Ambu A/S % Sanjay Parikh Director, QA/RA Ambu Inc. 6721 Columbia Gateway Drive, Suite 200 Columbia, Maryland 21046

Re: K232582

Trade/Device Name: Ambu® aScope™ 5 Broncho 4.2/2.2 Sampler Set Regulation Number: 21 CFR 874.4680 Regulation Name: Bronchoscope (Flexible Or Rigid) And Accessories Regulatory Class: Class II Product Code: EOO Dated: August 25, 2023 Received: August 25, 2023

Dear Sanjay Parikh:

We have reviewed your Section 510(k) premarket notification of intent to market the device referenced above and have determined the device is substantially equivalent (for the indications for use stated in the enclosure) to legally marketed predicate devices marketed in interstate commerce prior to May 28, 1976, the enactment date of the Medical Device Amendments, or to devices that have been reclassified in accordance with the provisions of the Federal Food, Drug, and Cosmetic Act (Act) that do not require approval of a premarket approval application (PMA). You may, therefore, market the device, subject to the general controls provisions of the Act.
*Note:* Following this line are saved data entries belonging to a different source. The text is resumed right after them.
-- ==== Sys2Proof/Tests/Slice0.lean ====
section
/-! SUPPORT. Our own tests: small checks of single commands against the spec's words, and for every statement of the
obligations file a concrete state that meets its hypotheses. -/

namespace Sys2Proof.Tests

open Sys2Proof Sys2Proof.Machine

/-! ### A part to test on -/

/-- A valid window entry from its fields: `low` is the ring or the first cell, `units` the size in 64 bytes, `kind` the code of
R206, `flags` the bits 28 and up of word 1. -/
def window (base low units kind flags reads writes last : Nat) : WindowWords :=
  #v[BitVec.ofNat 32 (base + low), BitVec.ofNat 32 (units + 0x2000000 + 0x4000000 * kind + flags),
    BitVec.ofNat 32 (reads + 0x10000 * writes), BitVec.ofNat 32 last]

/-- Two ordinary masters' ring: four slots of 64 bytes. -/
def config : RingConfig :=
  { slotSize := 64, slotCount := 4, overrun := .hold, underrun := .hold, stray := .fault, holdLimit := 10,
    fillWord := 0xA1B2C3D4, target := 100, tolerance := 10, confirm := 2, startAtRun := true }

/-- A RUNNING ring with nothing in it. -/
def runningRing : Ring := { Ring.reset with cfg := config, state := .running }

/-- A RUNNING part: window 0 PASS, 1 RING for ring 2 (master 4 writes, 5 reads), 2 CLAIM in WAIT mode with cells 10 to 25, 3 CLAIM in
NOWAIT mode with cells 30 to 45, 4 BLOCK, 5 RING for the notice ring 7, 6 PASS for privileged requests. -/
def demo : State :=
  { State.reset with
    part := .running, resetAsserted := false,
    header := { Header.reset with noticeRing := some 7, retryBudget := 2 },
    windows := Tbl.tabulate fun w => match w.val with
      | 0 => window 0x1000 0 64 0 0 0xE 0x2 0
      | 1 => window 0x8000 2 4 1 0 0x20 0x10 0
      | 2 => window 0xC000 10 1 2 0x40000000 0xE 0xE 0x50064
      | 3 => window 0xC100 30 1 2 0 0xE 0xE 0
      | 4 => window 0xD000 0 1 3 0 0 0 0
      | 5 => window 0x10000 7 4 1 0 0x40 0 0
      | 6 => window 0x20000 0 1 0 0x10000000 0xFFFE 0xFFFE 0
      | _ => Tbl.all 4 0,
    rings := ((Tbl.all 8 Ring.reset).put 2 runningRing).put 7 runningRing,
    tl := { Loader.reset with valid := true, code := .ok } }

/-- A read of `len` bytes at an address. -/
def rd (addr len : Nat) : Request :=
  { priv := false, fetch := false, dir := .read, addr := BitVec.ofNat 32 addr, len := len, data := [] }

/-- A write of `len` bytes 5A at an address. -/
def wr (addr len : Nat) : Request :=
  { priv := false, fetch := false, dir := .write, addr := BitVec.ofNat 32 addr, len := len,
    data := List.replicate len 0x5A }

/-- `s` with a request of master `m` in some phase. -/
def phase (s : State) (m : MasterNo) (o : Outstanding) : State := s.setMaster m { s.master m with outst := o }

/-- `s` with a request of master `m` accepted. -/
def asks (s : State) (m : MasterNo) (rq : Request) : State := phase s m (.admitting rq)

/-- `s` with ring 2 changed. -/
def ring2 (f : Ring → Ring) (s : State) : State := s.setRing 2 (f (s.ring 2))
Although this letter refers to your product as a device, please be aware that some cleared products may instead be combination products. The 510(k) Premarket Notification Database located at https://www.accessdata.fda.gov/scripts/cdrh/cfdocs/cfpmn/pmn.cfm identifies combination product submissions. The general controls provisions of the Act include requirements for annual registration, listing of devices, good manufacturing practice, labeling, and prohibitions against misbranding and adulteration. Please note: CDRH does not evaluate information related to contract liability warranties. We remind you, however, that device labeling must be truthful and not misleading.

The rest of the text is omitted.